/-- BLOCKSIZE and SAMPLESIZE are legal, as PARSE_SUBFRAME's entry checks leave them (spec/10_state.md R35, R36). -/
def SizesLegal (s : State) : Prop :=
  (1 ≤ s.blocksize.toNat ∧ s.blocksize.toNat ≤ 65536) ∧ (1 ≤ s.samplesize.toNat ∧ s.samplesize.toNat ≤ 33)

/-- PARSE_SUBFRAME's entry checks pass (spec/40_subframe.md R150). -/
def EntryLegal (s : State) : Prop :=
  s.ibufLen.toNat ≤ Config.ibufBytes ∧ SizesLegal s ∧ s.curByte.toNat ≤ s.ibufLen.toNat

/-- The engine stands at a subframe header, past the 8 bits of it, with legal sizes. -/
def AtHeader (p : ParseRun) (s : State) : Prop := s.parse = some p ∧ p.phase = .header ∧ SizesLegal s

/-- `wastedBits` of a header with WFLAG and a unary run of z (spec/30_encoding.md R114). -/
def wastedOf (wflag : Bool) (z : Nat) : Nat := if wflag then z + Config.wastedBias else 0

/-- The effective width (spec/40_subframe.md R154). -/
def widthOf (s : State) (wflag : Bool) (z : Nat) : Nat := s.samplesize.toNat - wastedOf wflag z

/-- WFLAG of a subframe header. -/
def wflagOf : Instr → Bool
  | .sfConstant w => w
  | .sfVerbatim w => w
  | .sfFixed0 w => w
  | .sfFixed1 w => w
  | .sfFixed2 w => w
  | .sfFixed3 w => w
  | .sfFixed4 w => w
  | .sfLpc _ w => w
  | .resRice4 _ => false
  | .resRice5 _ => false
  | .partEsc4 _ => false
  | .partRice4 _ => false
  | .partEsc5 _ => false
  | .partRice5 _ => false
  | .cmdNop => false
  | .cmdParseSubframe => false
  | .cmdReconstruct => false
  | .cmdVerifyCrc16 => false
  | .cmdSoftReset => false

/-- The cursor n bits on, and nothing else changed (spec/20_memory.md R83). -/
def cursorMoved (n : Nat) (s : State) : State :=
  { s with
    curByte := BitVec.ofNat 32 ((8 * s.curByte.toNat + s.curBit.toNat + n) / 8)
    curBit := BitVec.ofNat 3 ((8 * s.curByte.toNat + s.curBit.toNat + n) % 8) }

/-- A register file holds the values given, and 0 beyond (spec/10_state.md R57, R58). -/
def FileHolds {w : Nat} (f : Vector (BitVec w) 32) (vs : List Int) : Prop :=
  ∀ i : Fin 32, (f[i.val]).toInt = vs.getD i.val 0

/-- A buffer holds the values given from index i on, and what it held before everywhere else. -/
def StoredRun (before after : Memory Long) (i : Nat) (vs : List Int) : Prop :=
  (∀ j (h : j < vs.length), ∃ v, after.read (i + j) = some v ∧ v.toInt = vs[j])
    ∧ ∀ a, (a < i ∨ i + vs.length ≤ a) → after.read a = before.read a

/-- A buffer's first B elements have the values given, and every other is what it was before. -/
def OutputIs (before after : Memory Long) (B : Nat) (out : Nat → Int) : Prop :=
  (∀ n, n < B → ∃ v, after.read n = some v ∧ v.toInt = out n) ∧ ∀ n, B ≤ n → after.read n = before.read n

/-- A signed field's values: 0 for width 0 (spec/20_memory.md R86). -/
def FieldValue (n : Nat) (v : Int) : Prop := if n = 0 then v = 0 else InSigned n v

/-- Commit and the end of PARSE_SUBFRAME (spec/40_subframe.md R150, R166). -/
def committed (typ : Nat) (f : Subframe) (method porder : Nat) (sample : Int) (s : State) : State :=
  { s with
    sfType := BitVec.ofNat 7 (64 * f.wflag.toNat + typ)
    sfKind := match f.kind with
      | .constant => 1
      | .verbatim => 2
      | .fixed => 3
      | .lpc => 4
    sfOrder := BitVec.ofNat 32 f.order
    sfWasted := BitVec.ofNat 32 f.wasted
    sfWidth := BitVec.ofNat 32 f.width
    sfBlocksize := BitVec.ofNat 32 f.blocksize
    lpcPrec := BitVec.ofNat 32 f.prec
    lpcShift := BitVec.ofNat 32 f.shift
    resMethod := BitVec.ofNat 32 method
    resPorder := BitVec.ofNat 32 porder
    sfConst := BitVec.ofInt 64 sample
    sfValid := true
    blockState := .done
    pending := none
    parse := none }

/-- What the engine knows of a subframe after its head: the header's values, and no LPC values yet. -/
def headValues (s : State) (typ : Nat) (wflag : Bool) (z : Nat) (kind : Kind) (order : Nat) : Subframe where
  typ := BitVec.ofNat 6 typ
  wflag := wflag
  kind := kind
  order := order
  wasted := wastedOf wflag z
  width := widthOf s wflag z
  blocksize := s.blocksize.toNat
  prec := 0
  shift := 0

/-- What the engine knows of an LPC subframe after its parameters (spec/40_subframe.md R162). -/
def lpcValues (s : State) (o : BitVec 5) (wflag : Bool) (z prec shift : Nat) : Subframe :=
  { headValues s (32 + o.toNat) wflag z .lpc (o.toNat + 1) with prec := prec, shift := shift }

/-- The FIXED header of an order (spec/30_encoding.md R112). -/
def fixedHeader (order : Nat) (wflag : Bool) : Instr :=
  match order with
  | 0 => .sfFixed0 wflag
  | 1 => .sfFixed1 wflag
  | 2 => .sfFixed2 wflag
  | 3 => .sfFixed3 wflag
  | _ => .sfFixed4 wflag

/-- The residual count of partition number j (spec/41_residual_rice.md R185). -/
def countOf (blocksize order porder j : Nat) : Nat :=
  if j = 0 then blocksize / 2 ^ porder - order else blocksize / 2 ^ porder

/-- After a partition of n residuals: on to the next, or Commit after the last (spec/41_residual_rice.md R180). -/
def afterPartition (p : ParseRun) (f : Subframe) (r : Residual) (n : Nat) (t : State) : State :=
  if r.part + 1 < 2 ^ r.porder.toNat then
    { t with parse := some { p with phase := .partition f { r with part := r.part + 1, idx := r.idx + n } } }
  else committed f.typ.toNat f r.method.toNat r.porder.toNat 0 t

/-- A partition as the stream notation writes it (spec/30_encoding.md R134). -/
inductive PartitionText where
  | rice (k : Nat) (vs : List Int)
  | escape (n : Nat) (vs : List Int)

/-- The residuals of a partition. -/
def PartitionText.values : PartitionText → List Int
  | .rice _ vs => vs
  | .escape _ vs => vs

/-- The bits of a partition, with `pb` bits of parameter (spec/30_encoding.md R125, R126, R128). -/
def PartitionText.bits (pb : Nat) : PartitionText → List Bool
  | .rice k vs => natBits pb k ++ vs.flatMap (riceBits k)
  | .escape n vs => natBits pb (2 ^ pb - 1) ++ natBits 5 n ++ vs.flatMap (signedBits n)

/-- The values a partition's fields admit (spec/30_encoding.md R125 to R128). -/
def PartitionText.Legal (pb : Nat) : PartitionText → Prop
  | .rice k vs => k < 2 ^ pb - 1 ∧ ∀ v ∈ vs, InSigned 32 v
  | .escape n vs => n < 32 ∧ ∀ v ∈ vs, FieldValue n v

/-- The fixed predictors of orders 0 to 4, sample n from the samples before it (spec/42_reconstruct.md R214 to R218). -/
def fixedPrediction (order : Nat) (smp : Nat → Int) (n : Nat) : Int :=
  match order with
  | 0 => 0
  | 1 => smp (n - 1)
  | 2 => 2 * smp (n - 1) - smp (n - 2)
  | 3 => 3 * smp (n - 1) - 3 * smp (n - 2) + smp (n - 3)
  | _ => 4 * smp (n - 1) - 6 * smp (n - 2) + 4 * smp (n - 3) - smp (n - 4)

/-- `acc` of sample n: the fixed prediction, or the LPC sum (spec/42_reconstruct.md R214 to R220). -/
def accOf (s : State) (smp : Nat → Int) (n : Nat) : Int :=
  if s.sfKind = 3 then fixedPrediction s.sfOrder.toNat smp n
  else ∑ i ∈ Finset.range s.sfOrder.toNat, (s.coef.getD i 0).toInt * smp (n - 1 - i)

/-- The predictor's shift: 0 for FIXED (spec/42_reconstruct.md R213), LPC_SHIFT for LPC (R219). -/
def shiftOf (s : State) : Nat := if s.sfKind = 3 then 0 else s.lpcShift.toNat

/-- The signed 64-bit range (spec/00_scope.md R20). -/
def Fits64 (v : Int) : Prop := -2 ^ 63 ≤ v ∧ v ≤ 2 ^ 63 - 1

/-- Sample n before the 64-bit check: `q`, the floor of `acc / 2^shift` (spec/00_scope.md R17), plus the residual
(spec/42_reconstruct.md R219). -/
def SampleIs (s : State) (smp : Nat → Int) (n : Nat) (v : Int) : Prop :=
  ∃ q r, q * 2 ^ shiftOf s ≤ accOf s smp n ∧ accOf s smp n < (q + 1) * 2 ^ shiftOf s
    ∧ s.resbuf.read (n - s.sfOrder.toNat) = some r ∧ v = q + r.toInt

/-- A held FIXED subframe of order 0 to 4 or LPC subframe of order 1 to 32 is being reconstructed. -/
def PredictedRun (s : State) : Prop :=
  Running .reconstruct s ∧ s.sfValid = true ∧ s.resbuf.wf ∧ s.sfBlocksize.toNat ≤ 65536
    ∧ s.sfOrder.toNat ≤ s.sfBlocksize.toNat
    ∧ (s.sfKind = 3 ∧ s.sfOrder.toNat ≤ 4 ∨ s.sfKind = 4 ∧ 1 ≤ s.sfOrder.toNat ∧ s.sfOrder.toNat ≤ 32)

/-- The samples below m are the warm-up samples and then the predictor's, every `acc` and sample in 64 bits. -/
def SamplesBelow (s : State) (smp : Nat → Int) (m : Nat) : Prop :=
  (∀ i, i < s.sfOrder.toNat → smp i = (s.warm.getD i 0).toInt)
    ∧ ∀ n, s.sfOrder.toNat ≤ n → n < m → SampleIs s smp n (smp n) ∧ Fits64 (accOf s smp n) ∧ Fits64 (smp n)

/-- The end of RECONSTRUCT with OBUF given (spec/42_reconstruct.md R210). -/
def reconstructed (obuf : Memory Long) (s : State) : State :=
  { s with obuf := obuf, blockState := .done, pending := none, parse := none }

/-- The bits end inside the part every subframe form shares and its body, past a legal order: inside an unending unary run
of wasted bits, or, with a legal width W, inside what follows, as `cut` says of W and the bits that follow. -/
def CutOffForm (s : State) (p : ParseRun) (i : Instr) (cut : Nat → List Bool → Prop) (bits : List Bool) : Prop :=
  AtHeader p s ∧ predictorOrder i ≤ s.blocksize.toNat
    ∧ ((wflagOf i = true ∧ ∃ n, bits = List.replicate n false)
      ∨ ∃ z part, wastedOf (wflagOf i) z < s.samplesize.toNat ∧ bits = wastedBits (wflagOf i) z ++ part
        ∧ cut (widthOf s (wflagOf i) z) part)

/-- The bits end inside an LPC body of order k and width W: inside the warm-up, the precision, the shift, or the
coefficients (spec/30_encoding.md R118). -/
def CutOffLpc (k W : Nat) (bits : List Bool) : Prop :=
  bits.length < k * W
    ∨ ∃ warm rest, warm.length = k * W ∧ bits = warm ++ rest
      ∧ (rest.length < 4
        ∨ ∃ q rest', q < 15 ∧ rest = natBits 4 q ++ rest'
          ∧ (rest'.length < 5
            ∨ ∃ sh coef, sh < 16 ∧ rest' = natBits 5 sh ++ coef ∧ coef.length < k * (q + 1)))

/-- The bits end inside a partition of a method: the engine stands at one, and `cut` says where of its residual count and
the bits. -/
def CutOffPartition (p : ParseRun) (method : BitVec 1) (cut : Nat → Prop) : Prop :=
  ∃ f r, p.phase = .partition f r ∧ r.method = method ∧ cut (countOf f.blocksize f.order r.porder.toNat r.part)

/-- The bits end inside the codewords of a Rice partition of n residuals: some whole ones, fewer than n, and a proper part
of another, of whatever value (spec/30_encoding.md R126). -/
def CutOffRice (k : Nat) (bits : List Bool) (n : Nat) : Prop :=
  ∃ (vs : List Int) (q r m : Nat), vs.length < n ∧ (∀ v ∈ vs, InSigned 32 v) ∧ r < 2 ^ k ∧ m < q + 1 + k
    ∧ bits = vs.flatMap (riceBits k) ++ (unaryBits q ++ natBits k r).take m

**Work order:** Copy from the entries above each line in which the string "wastedBits" can be found.

**Answer space:**
/-- `wastedBits` of a header with WFLAG and a unary run of z (spec/30_encoding.md R114). -/
      ∨ ∃ z part, wastedOf (wflagOf i) z < s.samplesize.toNat ∧ bits = wastedBits (wflagOf i) z ++ part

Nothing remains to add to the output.